# PROBLEM DETAILS
The answer should be one number: the count of lines in the listing below with "quiet" in them.

···

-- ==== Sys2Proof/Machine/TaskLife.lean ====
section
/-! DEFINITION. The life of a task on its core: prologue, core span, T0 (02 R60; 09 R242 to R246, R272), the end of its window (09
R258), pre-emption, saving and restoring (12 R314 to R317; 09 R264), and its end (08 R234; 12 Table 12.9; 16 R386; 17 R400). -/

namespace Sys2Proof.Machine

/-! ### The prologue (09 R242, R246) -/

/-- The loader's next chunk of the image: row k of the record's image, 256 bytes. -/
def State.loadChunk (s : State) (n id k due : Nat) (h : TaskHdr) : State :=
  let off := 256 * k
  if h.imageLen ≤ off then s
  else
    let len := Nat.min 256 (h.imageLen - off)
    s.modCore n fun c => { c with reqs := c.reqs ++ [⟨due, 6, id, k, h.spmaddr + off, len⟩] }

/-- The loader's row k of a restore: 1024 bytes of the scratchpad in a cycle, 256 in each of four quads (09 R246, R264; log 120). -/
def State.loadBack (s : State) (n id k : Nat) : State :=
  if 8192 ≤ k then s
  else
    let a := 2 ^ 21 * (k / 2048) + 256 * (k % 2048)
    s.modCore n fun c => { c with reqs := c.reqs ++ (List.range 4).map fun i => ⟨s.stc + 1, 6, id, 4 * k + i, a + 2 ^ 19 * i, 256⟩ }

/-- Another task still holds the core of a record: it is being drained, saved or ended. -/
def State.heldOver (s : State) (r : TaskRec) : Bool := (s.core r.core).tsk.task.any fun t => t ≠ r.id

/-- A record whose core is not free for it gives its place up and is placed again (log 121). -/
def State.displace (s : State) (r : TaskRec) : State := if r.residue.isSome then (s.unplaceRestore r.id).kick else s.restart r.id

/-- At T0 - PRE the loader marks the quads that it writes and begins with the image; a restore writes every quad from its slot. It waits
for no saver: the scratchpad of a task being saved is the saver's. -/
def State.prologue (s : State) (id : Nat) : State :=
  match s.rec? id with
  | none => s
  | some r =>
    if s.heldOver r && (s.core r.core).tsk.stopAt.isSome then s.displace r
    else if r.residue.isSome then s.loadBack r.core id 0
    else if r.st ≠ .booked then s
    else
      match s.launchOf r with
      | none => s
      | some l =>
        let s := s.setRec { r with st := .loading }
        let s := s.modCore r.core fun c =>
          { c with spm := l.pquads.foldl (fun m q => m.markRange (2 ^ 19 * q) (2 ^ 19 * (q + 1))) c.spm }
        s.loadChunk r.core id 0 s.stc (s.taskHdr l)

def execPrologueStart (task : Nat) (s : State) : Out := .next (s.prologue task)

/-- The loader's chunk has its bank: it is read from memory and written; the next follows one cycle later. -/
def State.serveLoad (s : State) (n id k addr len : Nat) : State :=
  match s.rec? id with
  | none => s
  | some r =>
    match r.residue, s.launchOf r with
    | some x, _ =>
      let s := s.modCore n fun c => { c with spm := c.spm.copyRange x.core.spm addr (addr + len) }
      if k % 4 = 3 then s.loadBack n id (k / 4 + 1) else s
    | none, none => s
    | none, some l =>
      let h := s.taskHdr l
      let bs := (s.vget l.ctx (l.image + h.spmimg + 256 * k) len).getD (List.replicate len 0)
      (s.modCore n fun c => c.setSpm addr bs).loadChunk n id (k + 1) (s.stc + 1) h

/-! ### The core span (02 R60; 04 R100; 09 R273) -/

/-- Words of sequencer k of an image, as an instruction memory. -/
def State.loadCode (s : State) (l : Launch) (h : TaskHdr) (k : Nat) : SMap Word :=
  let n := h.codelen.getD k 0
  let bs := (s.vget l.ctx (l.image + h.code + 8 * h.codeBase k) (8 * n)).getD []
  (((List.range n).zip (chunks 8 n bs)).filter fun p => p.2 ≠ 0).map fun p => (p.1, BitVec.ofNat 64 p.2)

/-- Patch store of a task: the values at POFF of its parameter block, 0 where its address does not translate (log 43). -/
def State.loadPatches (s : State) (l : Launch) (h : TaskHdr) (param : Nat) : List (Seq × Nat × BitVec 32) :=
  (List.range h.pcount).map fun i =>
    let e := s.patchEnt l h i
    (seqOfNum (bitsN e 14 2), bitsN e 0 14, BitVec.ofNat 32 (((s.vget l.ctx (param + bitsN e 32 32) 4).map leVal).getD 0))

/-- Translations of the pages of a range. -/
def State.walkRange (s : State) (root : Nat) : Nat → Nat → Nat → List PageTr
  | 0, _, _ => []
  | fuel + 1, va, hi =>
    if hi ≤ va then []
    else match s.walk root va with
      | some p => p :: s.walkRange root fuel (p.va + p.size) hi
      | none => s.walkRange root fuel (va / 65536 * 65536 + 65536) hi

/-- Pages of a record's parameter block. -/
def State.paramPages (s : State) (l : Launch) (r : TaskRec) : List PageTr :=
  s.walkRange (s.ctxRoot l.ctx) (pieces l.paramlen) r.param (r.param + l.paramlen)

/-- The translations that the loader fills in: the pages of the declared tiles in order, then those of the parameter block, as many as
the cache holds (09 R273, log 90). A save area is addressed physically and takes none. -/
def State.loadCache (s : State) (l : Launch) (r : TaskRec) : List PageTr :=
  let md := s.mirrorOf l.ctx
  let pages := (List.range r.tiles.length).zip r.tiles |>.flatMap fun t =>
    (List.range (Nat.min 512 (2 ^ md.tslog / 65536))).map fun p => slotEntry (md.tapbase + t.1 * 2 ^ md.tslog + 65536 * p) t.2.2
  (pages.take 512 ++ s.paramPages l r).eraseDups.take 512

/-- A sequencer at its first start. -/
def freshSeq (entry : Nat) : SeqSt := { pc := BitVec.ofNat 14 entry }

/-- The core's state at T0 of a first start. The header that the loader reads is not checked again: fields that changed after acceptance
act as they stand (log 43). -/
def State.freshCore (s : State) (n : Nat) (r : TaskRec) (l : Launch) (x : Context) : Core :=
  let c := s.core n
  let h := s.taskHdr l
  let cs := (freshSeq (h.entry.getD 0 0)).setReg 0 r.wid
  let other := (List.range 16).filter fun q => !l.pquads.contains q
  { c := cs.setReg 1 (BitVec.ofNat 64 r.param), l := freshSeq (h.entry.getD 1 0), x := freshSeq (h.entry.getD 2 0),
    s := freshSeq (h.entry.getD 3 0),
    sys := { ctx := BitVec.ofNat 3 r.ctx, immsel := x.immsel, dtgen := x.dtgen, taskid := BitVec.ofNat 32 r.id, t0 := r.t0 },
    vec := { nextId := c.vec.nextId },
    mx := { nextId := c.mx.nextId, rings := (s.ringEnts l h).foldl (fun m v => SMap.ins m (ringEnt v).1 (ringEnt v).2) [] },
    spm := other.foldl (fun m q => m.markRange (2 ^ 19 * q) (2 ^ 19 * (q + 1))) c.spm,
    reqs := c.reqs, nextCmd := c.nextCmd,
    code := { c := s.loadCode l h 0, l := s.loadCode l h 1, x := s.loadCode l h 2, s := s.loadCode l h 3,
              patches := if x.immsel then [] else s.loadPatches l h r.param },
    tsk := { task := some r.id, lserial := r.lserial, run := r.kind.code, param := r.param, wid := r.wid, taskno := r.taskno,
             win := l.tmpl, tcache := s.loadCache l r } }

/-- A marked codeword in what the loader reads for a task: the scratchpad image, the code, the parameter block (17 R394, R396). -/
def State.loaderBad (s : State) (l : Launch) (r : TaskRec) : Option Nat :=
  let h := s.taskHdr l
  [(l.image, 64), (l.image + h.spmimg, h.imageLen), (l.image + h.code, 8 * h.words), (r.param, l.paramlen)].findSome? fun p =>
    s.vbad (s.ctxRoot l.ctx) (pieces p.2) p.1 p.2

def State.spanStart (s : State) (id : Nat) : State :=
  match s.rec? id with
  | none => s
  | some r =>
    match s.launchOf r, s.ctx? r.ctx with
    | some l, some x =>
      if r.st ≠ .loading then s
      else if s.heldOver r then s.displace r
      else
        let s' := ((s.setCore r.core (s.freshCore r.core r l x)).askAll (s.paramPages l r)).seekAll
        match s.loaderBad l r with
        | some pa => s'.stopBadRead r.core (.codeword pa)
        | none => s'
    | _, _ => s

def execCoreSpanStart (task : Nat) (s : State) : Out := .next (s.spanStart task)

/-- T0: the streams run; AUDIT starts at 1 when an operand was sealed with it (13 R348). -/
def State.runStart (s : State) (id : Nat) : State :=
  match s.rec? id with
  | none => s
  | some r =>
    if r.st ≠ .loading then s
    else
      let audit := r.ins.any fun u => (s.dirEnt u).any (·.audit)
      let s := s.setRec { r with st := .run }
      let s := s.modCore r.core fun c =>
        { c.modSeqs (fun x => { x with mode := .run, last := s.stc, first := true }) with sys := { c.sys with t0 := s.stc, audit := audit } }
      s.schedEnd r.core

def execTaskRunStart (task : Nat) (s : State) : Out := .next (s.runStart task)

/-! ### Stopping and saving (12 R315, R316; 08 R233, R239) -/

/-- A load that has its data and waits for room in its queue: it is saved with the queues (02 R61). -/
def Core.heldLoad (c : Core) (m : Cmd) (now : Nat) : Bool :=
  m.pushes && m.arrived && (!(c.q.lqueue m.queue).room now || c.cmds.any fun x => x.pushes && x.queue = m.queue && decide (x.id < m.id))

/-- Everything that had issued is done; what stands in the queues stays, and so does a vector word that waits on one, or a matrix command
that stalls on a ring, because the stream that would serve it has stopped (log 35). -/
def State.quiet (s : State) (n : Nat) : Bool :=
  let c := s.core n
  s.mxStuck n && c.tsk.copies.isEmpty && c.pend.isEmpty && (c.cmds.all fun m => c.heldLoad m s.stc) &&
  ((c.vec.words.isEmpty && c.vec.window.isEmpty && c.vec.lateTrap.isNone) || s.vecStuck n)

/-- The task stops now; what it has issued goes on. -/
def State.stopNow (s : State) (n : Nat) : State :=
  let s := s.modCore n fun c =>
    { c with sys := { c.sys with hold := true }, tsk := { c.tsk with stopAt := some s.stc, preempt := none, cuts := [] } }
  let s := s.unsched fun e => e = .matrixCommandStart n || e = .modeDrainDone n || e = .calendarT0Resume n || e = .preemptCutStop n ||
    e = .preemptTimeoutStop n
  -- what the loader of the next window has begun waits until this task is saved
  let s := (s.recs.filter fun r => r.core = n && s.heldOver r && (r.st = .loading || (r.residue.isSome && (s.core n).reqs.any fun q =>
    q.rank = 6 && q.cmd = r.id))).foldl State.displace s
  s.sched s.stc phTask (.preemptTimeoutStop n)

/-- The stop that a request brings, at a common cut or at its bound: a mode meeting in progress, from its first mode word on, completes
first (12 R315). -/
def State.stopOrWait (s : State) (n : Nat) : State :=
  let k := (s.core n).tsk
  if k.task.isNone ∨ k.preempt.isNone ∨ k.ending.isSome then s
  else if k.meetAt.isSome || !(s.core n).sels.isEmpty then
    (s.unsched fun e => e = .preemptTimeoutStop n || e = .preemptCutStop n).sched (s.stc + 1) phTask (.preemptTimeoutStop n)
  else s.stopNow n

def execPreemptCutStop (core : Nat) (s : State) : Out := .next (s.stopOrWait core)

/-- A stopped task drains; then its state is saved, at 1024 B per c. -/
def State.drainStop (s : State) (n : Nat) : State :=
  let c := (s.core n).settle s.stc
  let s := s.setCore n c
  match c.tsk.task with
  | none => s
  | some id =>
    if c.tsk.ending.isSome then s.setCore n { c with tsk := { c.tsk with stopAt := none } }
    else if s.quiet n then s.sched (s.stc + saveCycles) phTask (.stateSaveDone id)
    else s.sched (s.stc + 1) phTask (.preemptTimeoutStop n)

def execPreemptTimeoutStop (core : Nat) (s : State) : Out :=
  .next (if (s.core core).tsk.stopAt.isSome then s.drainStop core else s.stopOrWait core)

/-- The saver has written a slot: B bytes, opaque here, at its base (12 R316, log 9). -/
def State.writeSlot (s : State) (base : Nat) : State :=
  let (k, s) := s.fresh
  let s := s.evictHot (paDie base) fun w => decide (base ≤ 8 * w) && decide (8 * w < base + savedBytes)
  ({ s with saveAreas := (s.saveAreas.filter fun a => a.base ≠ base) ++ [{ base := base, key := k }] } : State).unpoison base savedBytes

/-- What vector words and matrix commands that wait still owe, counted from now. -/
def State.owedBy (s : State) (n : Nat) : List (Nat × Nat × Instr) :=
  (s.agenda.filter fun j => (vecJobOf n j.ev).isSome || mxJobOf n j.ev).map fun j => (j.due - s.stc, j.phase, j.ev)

···

# REPLY TO THE EXERCISE
2